Epiploic Appendagitis Imaging Features
Research Guide

What is Epiploic Appendagitis Imaging Features?

Epiploic appendagitis imaging features refer to the characteristic CT and MRI findings of oval-shaped, hyperattenuating fat lesions with a central dot sign in inflamed epiploic appendages.

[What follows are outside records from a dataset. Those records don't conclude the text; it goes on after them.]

-- ==== Sys2Proof/Certificates/Slice0/Obligations.lean ====
section
/-! DEFINITION. The statements about the model that are to be proved. -/

open Sys2Proof Sys2Proof.Machine Sys2Proof.Safety

/-- R233, R226: the results of the integer instructions, every type width and both classes; the value is that of the
low w bits of the sources. R200, R233: division, with the results the spec gives for a zero divisor. -/
def Obligations.IntegerResults : Prop :=
  (∀ (f : Fmt) (s : State) (a b : W64), Sourced f s a b →
    let w := f.ty.width
    let x := lowBits f.ty a
    let y := lowBits f.ty b
    let sx := valueOf f.ty x
    let sy := valueOf f.ty y
    (f.var.val ≠ 8 → Gives64 (.add f) f s s (extend f.ty ((x + y) % 2 ^ w))) ∧
    (f.var.val = 8 → Gives64 (.add f) f s s (extend f.ty (wrapInt w (clampInt (tyMin f.ty) (tyMax f.ty) (sx + sy))))) ∧
    (f.var.val ≠ 8 → Gives64 (.sub f) f s s (extend f.ty ((x + (2 ^ w - y)) % 2 ^ w))) ∧
    (f.var.val = 8 → Gives64 (.sub f) f s s (extend f.ty (wrapInt w (clampInt (tyMin f.ty) (tyMax f.ty) (sx - sy))))) ∧
    Gives64 (.mul f) f s s (extend f.ty (x * y % 2 ^ w)) ∧
    Gives64 (.mulh f) f s s (extend f.ty (wrapInt w (sx * sy / ((2 ^ w : Nat) : Int)))) ∧
    Gives64 (.and f) f s s (extend f.ty (x &&& y)) ∧
    Gives64 (.or f) f s s (extend f.ty (x ||| y)) ∧
    Gives64 (.xor f) f s s (extend f.ty (x ^^^ y)) ∧
    Gives64 (.andn f) f s s (extend f.ty (x &&& (2 ^ w - 1 - y))) ∧
    Gives64 (.shl f) f s s (extend f.ty (x * 2 ^ (y % w) % 2 ^ w)) ∧
    Gives64 (.shr f) f s s (extend f.ty (x / 2 ^ (y % w))) ∧
    Gives64 (.sra f) f s s (extend f.ty (wrapInt w (toSigned w x / ((2 ^ (y % w) : Nat) : Int)))) ∧
    Gives64 (.min f) f s s (extend f.ty (if sx ≤ sy then x else y)) ∧
    Gives64 (.max f) f s s (extend f.ty (if sx ≤ sy then y else x))) ∧
  (∀ (f : Fmt) (s : State) (a b : W64), Sourced f s a b →
    let w := f.ty.width
    let x := lowBits f.ty a
    let y := lowBits f.ty b
    let sx := valueOf f.ty x
    let sy := valueOf f.ty y
    (y = 0 → Gives64 (.div f) f s s (extend f.ty (2 ^ w - 1))) ∧
    (y = 0 → Gives64 (.rem f) f s s (extend f.ty x)) ∧
    (y ≠ 0 → Gives64 (.div f) f s s (extend f.ty (wrapInt w (sx.tdiv sy)))) ∧
    (y ≠ 0 → Gives64 (.rem f) f s s (extend f.ty (wrapInt w (sx.tmod sy)))))

/-- R233 to R239: bit counts, comparison, selection, moves, bit fields, predicate logic and addresses. -/
def Obligations.ScalarLogicResults : Prop :=
  ∀ (f : Fmt) (s : State),
    (∀ a b, Sourced f s a b →
      (∀ r, f.d = .p r → Gives64 (.cmp f) f s s
        (if compareInt f.var.val (valueOf f.ty (lowBits f.ty a)) (valueOf f.ty (lowBits f.ty b)) then BitVec.allOnes 64 else 0)) ∧
      (∀ r, f.d = .x r → Gives64 (.cmp f) f s s
        (if compareInt f.var.val (valueOf f.ty (lowBits f.ty a)) (valueOf f.ty (lowBits f.ty b)) then 1 else 0)) ∧
      Gives64 (.sel f) f s s (extend f.ty (lowBits f.ty
        (if ((s.me.rp (Fin.ofNat 8 f.imm.toNat)).getLsbD 0 != f.imm.getLsbD 3) = true then a else b))) ∧
      Gives64 (.plog f) f s s (match f.var.val with
        | 0 => a &&& b | 1 => a ||| b | 2 => a ^^^ b | 3 => a &&& ~~~b | 4 => a ||| ~~~b | _ => ~~~a) ∧
      (f.var.val = 0 → Gives64 (.addr f) f s s (a + (b <<< (f.imm.toNat % 8)))) ∧
      (f.var.val = 1 → Gives64 (.addr f) f s s (0xFF80000200000000 + ((a &&& 0x3FF) <<< 20) + b)) ∧
      (f.var.val = 2 → Gives64 (.addr f) f s s (0xFF80000100000000 + b))) ∧
    (∀ a, SourcedA f s a →
      Gives64 (.mov f) f s s (extend f.ty (lowBits f.ty a)) ∧
      (f.var.val = 0 → Gives64 (.bits f) f s s (extend f.ty (clz f.ty.width (lowBits f.ty a)))) ∧
      (f.var.val = 1 → Gives64 (.bits f) f s s (extend f.ty (ctz f.ty.width (lowBits f.ty a)))) ∧
      (f.var.val = 2 → Gives64 (.bits f) f s s (extend f.ty (popc f.ty.width (lowBits f.ty a)))) ∧
      (f.var.val = 3 → Gives64 (.bits f) f s s (extend f.ty (revBits f.ty.width (lowBits f.ty a)))) ∧
      (f.a ≠ .none → Gives64 (.movhi f) f s s (BitVec.ofNat 64 (a.toNat % 2 ^ 32 + f.imm.toNat * 2 ^ 32))) ∧
      (f.a = .none → Gives64 (.movhi f) f s s (BitVec.ofNat 64 (f.imm.toNat * 2 ^ 32))) ∧
      (f.ty = .i64 → Gives64 (.ext f) f s s
        (BitVec.ofInt 64 (toSigned (fieldLen f) (slice a.toNat (fieldPos f + fieldLen f - 1) (fieldPos f))))) ∧
      (f.ty = .n64 → Gives64 (.ext f) f s s
        (BitVec.ofNat 64 (slice a.toNat (fieldPos f + fieldLen f - 1) (fieldPos f)))) ∧
      (∀ r, f.d = .x r → Gives64 (.ins f) f s s
        (BitVec.ofNat 64 (setSlice (s.me.rx r).toNat (fieldPos f + fieldLen f - 1) (fieldPos f) a.toNat))))

/-- R229, R230, R231: the control transfers; `here` is the program counter. R231, R180: what a rep starts, how many
passes it counts, and that it skips a body repeated zero times. R230, R463, R464: brk completes and freezes its hart
on the next instruction, and one packet names the brk. -/
def Obligations.ControlTransferResults : Prop :=
  (∀ (f : Fmt) (s : State), guardOn f s = true →
    let here := s.me.pc
    let far := here + 12 * f.imm.signExtend 64
    Ends (.nop f) s (passed (used f s)) ∧
    Ends (.j f) s (s.modMe (fun h => (h.lastUse f).setPc far)) ∧
    Ends (.ret f) s (s.modMe (fun h => (markDead (h.lastUse f)).setPc (xval s f.a))) ∧
    (dstReady s f.d = .ok () →
      Links (.jal f) f s id far ∧
      Links (.jr f) f s id (xval s f.a) ∧
      (f.a ≠ .none → Links (.call f) f s markDead (xval s f.a)) ∧
      (f.a = .none → Links (.call f) f s markDead far)) ∧
    (∀ d, f.d = .x d →
      (s.me.rx d ≠ 1 → Ends (.loop f) s (s.modMe (fun h => ((h.lastUse f).wx d (s.me.rx d - 1)).setPc far))) ∧
      (s.me.rx d = 1 → Ends (.loop f) s (s.modMe (fun h => ((h.lastUse f).wx d 0).setPc (here + 12)))))) ∧
  (∀ (f : Fmt) (s : State), guardOn f s = true →
    let nn := slice f.imm.toNat 3 0
    let starts (m : Nat) := s.modMe (fun h => { h.lastUse f with
      repst := mkRep 0 0 true (slice f.imm.toNat 18 16) (m - 1) nn }.setPc (s.me.pc + 12))
    (f.a = .none → Ends (.rep f) s (starts (slice f.imm.toNat 15 4 + 1))) ∧
    (∀ n, f.a ≠ .none → src64 s f.a f.imm = .ok n →
      (n ≠ 0 → Ends (.rep f) s (starts (Nat.min n.toNat 4096))) ∧
      (n = 0 → Ends (.rep f) s
        (s.modMe (fun h => (h.lastUse f).setPc (s.me.pc + BitVec.ofNat 64 (12 * (2 + nn)))))))) ∧
  (∀ (f : Fmt) (s : State), guardOn f s = true → repActive s.me.repst = false →
    ∃ t, exec (.brk f) s = .next t ∧ t.me.frozen = true ∧ t.me.pc = s.me.pc + 12 ∧
      t.me.lastPacket = packetWords (.hart s.cur) s.myCtx (s.nextSeq (.hart s.cur)) s.me.pc
        { illegal causeBreak with brk := f.imm.toNat % 2 ^ 16 })

/-- R242, R243, R226: a scalar float or conversion rounds its exact result once. -/
def Obligations.ScalarFloatResults : Prop :=
  ∀ (f : Fmt) (s : State), Open f s →
    let md := modeOf f.var.val
    let sat := satOf f.var.val
    let φ := floatForm f.ty
    (∀ a, srcAt s (cvtSource f) f.a = .ok a →
      Gives64 (.cvt f) f s s (extend f.ty (convert (cvtSource f) f.ty md sat a))) ∧
    (∀ a b, srcAt s f.ty f.a = .ok a → srcAt s f.ty f.b = .ok b →
      Gives64 (.fadd f) f s s (extend f.ty (roundFloat φ md sat (addVal md (elemVal f.ty a) (elemVal f.ty b)))) ∧
      Gives64 (.fmul f) f s s (extend f.ty (roundFloat φ md sat (mulVal (elemVal f.ty a) (elemVal f.ty b)))) ∧
      (∀ d, f.d = .x d → Gives64 (.fma f) f s s (extend f.ty (roundFloat φ md sat
        (addVal md (mulVal (elemVal f.ty a) (elemVal f.ty b)) (elemVal f.ty (lowBits f.ty (s.me.rx d))))))))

Key features include a 2-5 cm oval lesion with hyperdense central area on CT, distinguishing it from diverticulitis or appendicitis. Studies document over 500 cases across 10 major papers, emphasizing self-limiting inflammation. Mimics are analyzed in van Breda Vriesman and Puylaert (2002) with 72 citations.

15
Curated Papers
3
Key Challenges

Why It Matters

Accurate identification of epiploic appendagitis imaging features prevents unnecessary surgeries, as Sand et al. (2007, 184 citations) showed 100% conservative management success in diagnosed cases. Giambelluca et al. (2019, 68 citations) report reduced laparotomies by recognizing hyperattenuating ovals versus diverticulitis wall thickening from Fernandes et al. (2014, 124 citations). In emergency settings, Vinson (1999, 61 citations) highlights avoiding appendectomies through central dot sign awareness.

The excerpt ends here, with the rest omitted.